But my threshold for motorized toys isn’t silence. My general threshold for “is a toy loud?” is “do my pets freak out when it’s turned on and under a blanket?” If the answer is yes, it’s too loud for me. While the OhMyG was, in fact, almost silent when it wasn’t in my body, it became absurdly loud once it was.

Need some proof? Check the video below for what it sounds like without my hand and what it sounds like with my hand. Yes, this is what it sounded like when it was inside me.

Beyond the noise, this toy actually hurt me.
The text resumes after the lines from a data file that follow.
-- ==== Sys2Proof/Tests/Slice0.lean ====
section
/-!
SUPPORT. The model's own tests: the ill-formed terms that WellFormed refuses, words written out from the
spec's encodings, single operations checked against the vectors of 95_test_vectors.md (their ids stand in
the docstrings), and for every statement with hypotheses a witness that meets them.
-/

open Sys2Proof Sys2Proof.Machine

namespace Sys2Proof.Tests

/-! ## Helpers -/

/-- The state an operation answers. -/
def after (i : Instr) (s : State) : State :=
  match exec i s with
  | .next t => t
  | .fault _ => s
  | .refused _ => s

/-- The state a step answers. -/
def stepped (s : State) : State :=
  match step s with
  | .next t => t
  | .fault _ => s
  | .refused _ => s

/-- The data a read returns. -/
def rdata (i : Instr) (s : State) : Option Word := (after i s).resp.map (·.rdata)

/-- BUF with the given bytes from an index on, and no other byte written. -/
def bytesFrom (start : Nat) : List Byte → Memory
  | [] => []
  | b :: rest => (start, b) :: bytesFrom (start + 1) rest

/-- The frame of EV1 and DV6: DATA, seq 0, "123456789". -/
def frame9 : List Byte :=
  [0x02#8, 0x00#8, 0x00#8, 0x00#8, 0x00#8, 0x00#8, 0x09#8, 0xCB#8, 0xF4#8, 0x39#8, 0x26#8,
    0x31#8, 0x32#8, 0x33#8, 0x34#8, 0x35#8, 0x36#8, 0x37#8, 0x38#8, 0x39#8]

/-- A pending ENCODE of DATA, seq 5, "hi" (EV2), with BUF[13] = 0x55. -/
def encodeHi : State :=
  { State.reset with
    txType := 0x02#8, txSeq := 5#32, txLen := 2#16, eng := .busy .encode
    buf := bytesFrom 11 [0x68#8, 0x69#8, 0x55#8] }

/-- A pending DECODE of the given bytes. -/
def decodeOf (bytes : List Byte) (n : Count) : State :=
  { State.reset with rxLen := n, eng := .busy .decode, buf := bytesFrom 0 bytes }

/-- A state with events to come. -/
def withEvents (s : State) (es : List Event) : State := { s with events := es }

/-! ## WellFormed refuses ill-formed terms -/

theorem test_wellFormed_rdBuf_past_the_end : (Instr.rdBuf 65546#17).wellFormed = false := by decide
theorem test_wellFormed_rdBuf_last : (Instr.rdBuf 65545#17).wellFormed = true := by decide
theorem test_wellFormed_wrBuf_past_the_end : (Instr.wrBuf 65546#17 0#32).wellFormed = false := by decide
theorem test_wellFormed_busErr_of_a_register_access :
    (Instr.busErr (.read .four 0x3C#18)).wellFormed = false := by decide
theorem test_wellFormed_busErr_of_a_buffer_access :
    (Instr.busErr (.write .one 0x20009#18 0#32)).wellFormed = false := by decide
theorem test_wellFormed_cmdReserved_encode : (Instr.cmdReserved 1#32).wellFormed = false := by decide
theorem test_wellFormed_cmdReserved_decode : (Instr.cmdReserved 2#32).wellFormed = false := by decide

/-! ## Decoding: descriptors W[20] SZ[19:18] A[17:0] (R70), written out bit by bit, and command words (R72) -/

theorem test_decode_register_reads :
    decodeTableWord 24 0b0_10_000000000000000000 = some .rdCtrl ∧
    decodeTableWord 24 0b0_10_000000000000000100 = some .rdStatus ∧
    decodeTableWord 24 0b0_10_000000000000001000 = some .rdCmd ∧
    decodeTableWord 24 0b0_10_000000000000001100 = some .rdTxType ∧
    decodeTableWord 24 0b0_10_000000000000010000 = some .rdTxSeq ∧
    decodeTableWord 24 0b0_10_000000000000010100 = some .rdTxLen ∧
    decodeTableWord 24 0b0_10_000000000000011000 = some .rdRxLen ∧
    decodeTableWord 24 0b0_10_000000000000011100 = some .rdFrmLen := by decide

theorem test_decode_result_and_crc_reads :
    decodeTableWord 24 0b0_10_000000000000100000 = some .rdResType ∧
    decodeTableWord 24 0b0_10_000000000000100100 = some .rdResSeq ∧
    decodeTableWord 24 0b0_10_000000000000101000 = some .rdResLen ∧
    decodeTableWord 24 0b0_10_000000000000101100 = some .rdResHcsum ∧
    decodeTableWord 24 0b0_10_000000000000110000 = some .rdResCcsum ∧
    decodeTableWord 24 0b0_10_000000000000110100 = some .rdCrcAcc ∧
    decodeTableWord 24 0b0_10_000000000000111000 = some .rdCrcData ∧
    decodeTableWord 24 0b0_10_000000000000111100 = some .rdCrcOut := by decide

/-- A write's data word stands above the 24 bits of its descriptor. -/
theorem test_decode_register_writes :
    decodeTableWord 56 0x00000001_180000 = some (.wrCtrl 0x00000001#32) ∧
    decodeTableWord 56 0x00000006_180004 = some (.wrStatus 0x00000006#32) ∧
    decodeTableWord 56 0x00000011_180008 = some (.wrCmd 0x00000011#32) ∧
    decodeTableWord 56 0x00000002_18000C = some (.wrTxType 0x00000002#32) ∧
    decodeTableWord 56 0x12345678_180010 = some (.wrTxSeq 0x12345678#32) ∧
    decodeTableWord 56 0x00000009_180014 = some (.wrTxLen 0x00000009#32) ∧
    decodeTableWord 56 0xFFFFFFFF_180018 = some (.wrRxLen 0xFFFFFFFF#32) ∧
    decodeTableWord 24 0x18001C = some (.wrFrmLen 0#32) := by decide

theorem test_decode_result_and_crc_writes :
    decodeTableWord 24 0x180020 = some (.wrResType 0#32) ∧
    decodeTableWord 24 0x180024 = some (.wrResSeq 0#32) ∧
    decodeTableWord 24 0x180028 = some (.wrResLen 0#32) ∧
    decodeTableWord 24 0x18002C = some (.wrResHcsum 0#32) ∧
    decodeTableWord 24 0x180030 = some (.wrResCcsum 0#32) ∧
    decodeTableWord 56 0xFFFFFFFF_180034 = some (.wrCrcAcc 0xFFFFFFFF#32) ∧
    decodeTableWord 56 0x00000061_180038 = some (.wrCrcData 0x00000061#32) ∧
    decodeTableWord 56 0x12345678_18003C = some (.wrCrcOut 0x12345678#32) := by decide

/-- The buffer window's first and last byte, and the addresses just outside it (R51, BV6, BV7, BV9). -/
theorem test_decode_buffer_window :
    decodeTableWord 24 0x010000 = some (.rdBuf 0#17) ∧
    decodeTableWord 24 0x020009 = some (.rdBuf 65545#17) ∧
    decodeTableWord 24 0x02000A = some (.busErr (.read .one 0x2000A#18)) ∧
    decodeTableWord 56 0x00000068_11000B = some (.wrBuf 11#17 0x68#32) ∧
    decodeTableWord 56 0x00000055_12000A = some (.busErr (.write .one 0x2000A#18 0x55#32)) ∧
    decodeTableWord 24 0x10FFFF = some (.busErr (.write .one 0x0FFFF#18 0#32)) := by decide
I do not have a faint-hearted vagina. I have enjoyed being fisted before. I like penetration. I have a pubic bone that sticks out more than the average person’s, but I know how to handle it. But no matter how I tried, I could not make the OhMyG feel good inside of me. Here are all of the ways that it hurt:

  • It hurt during insertion
  • It hurt during adjustment
  • It hurt while it was on, even on the lowest setting
  • It hurt when I removed it
  • My vagina hurt for several hours after I removed it

I even used another toy to warm my body up before I tried to use the OhMyG. I used abundant amounts of lube. I removed it, adjusted my position, and tried again. And again. And again. I’m pretty sure the pearl bruised my g-zone. I actually spot bled afterward!

Beyond being noisy and painful, I found the OhMyG to be boring. The pearl’s movements are so minute, and the pearl itself so small, that it didn’t give my g-zone anything to write home about. (It did, however, give me fodder for this review). You also have to hold the OhMyG in place the whole time you use it — and you really aren’t meant to move it.

With a dildo, you might ride it or use your hands to penetrate yourself. With the OhMyG, you insert it, adjust, move it slightly, but mostly hang out. You can’t easily move this toy in and out of your body, because it gets larger the entire way down, which means it continues to stretch the opening of your vagina. With most insertable toys, you get an initial “oomph” that eases with greater insertion. With the OhMyG, the girth just continues to increase, so your introitus never gets to relax. I also couldn’t move it a ton because if I did, the pearl got angry and became louder and more painful.

There was only one place in my vagina where this toy didn’t hurt me — and when the pearl was situated there, I couldn’t feel anything at all. Nestled between my g-zone and my cervix, the OhMyG was comfortably in the midlands and was just, again, sort of hanging out. If I removed it slightly, bringing it closer to my g-zone, the woodpecker/dophin punching tournament resumed.

After an hour of trying this toy, I gave up. My vagina was tired and sore and unhappy, and my patience had worn thin. I did not have an orgasm, nor did I come close to having one. I didn’t even have a fun time!

I waited a few hours and then wrote a letter to the company saying that I would not be moving forward with an advertising partnership with them because I didn’t find their toy pleasurable.

In all, I’m glad that I didn’t have to pay for this experience. If I had, I would be pretty upset. Because I still have that $159 in my bank account, this ultimately is just a hazard of the job and a story that I’m already able to laugh about. So, dear reader, I beg you: Before you make purchase a toy based on one influencer’s review (even my own!) please do more research. Find other reviews. Balance the scales.

Remember, just because a company is running a large influencer campaign doesn’t mean their product is any good. It just means they’re spending money on advertising.

I’ll be adding the OhMyG to the box of toys to never be used again, and once I finally drop them off at the post office, my vagina and I will finally be free of their sad memories.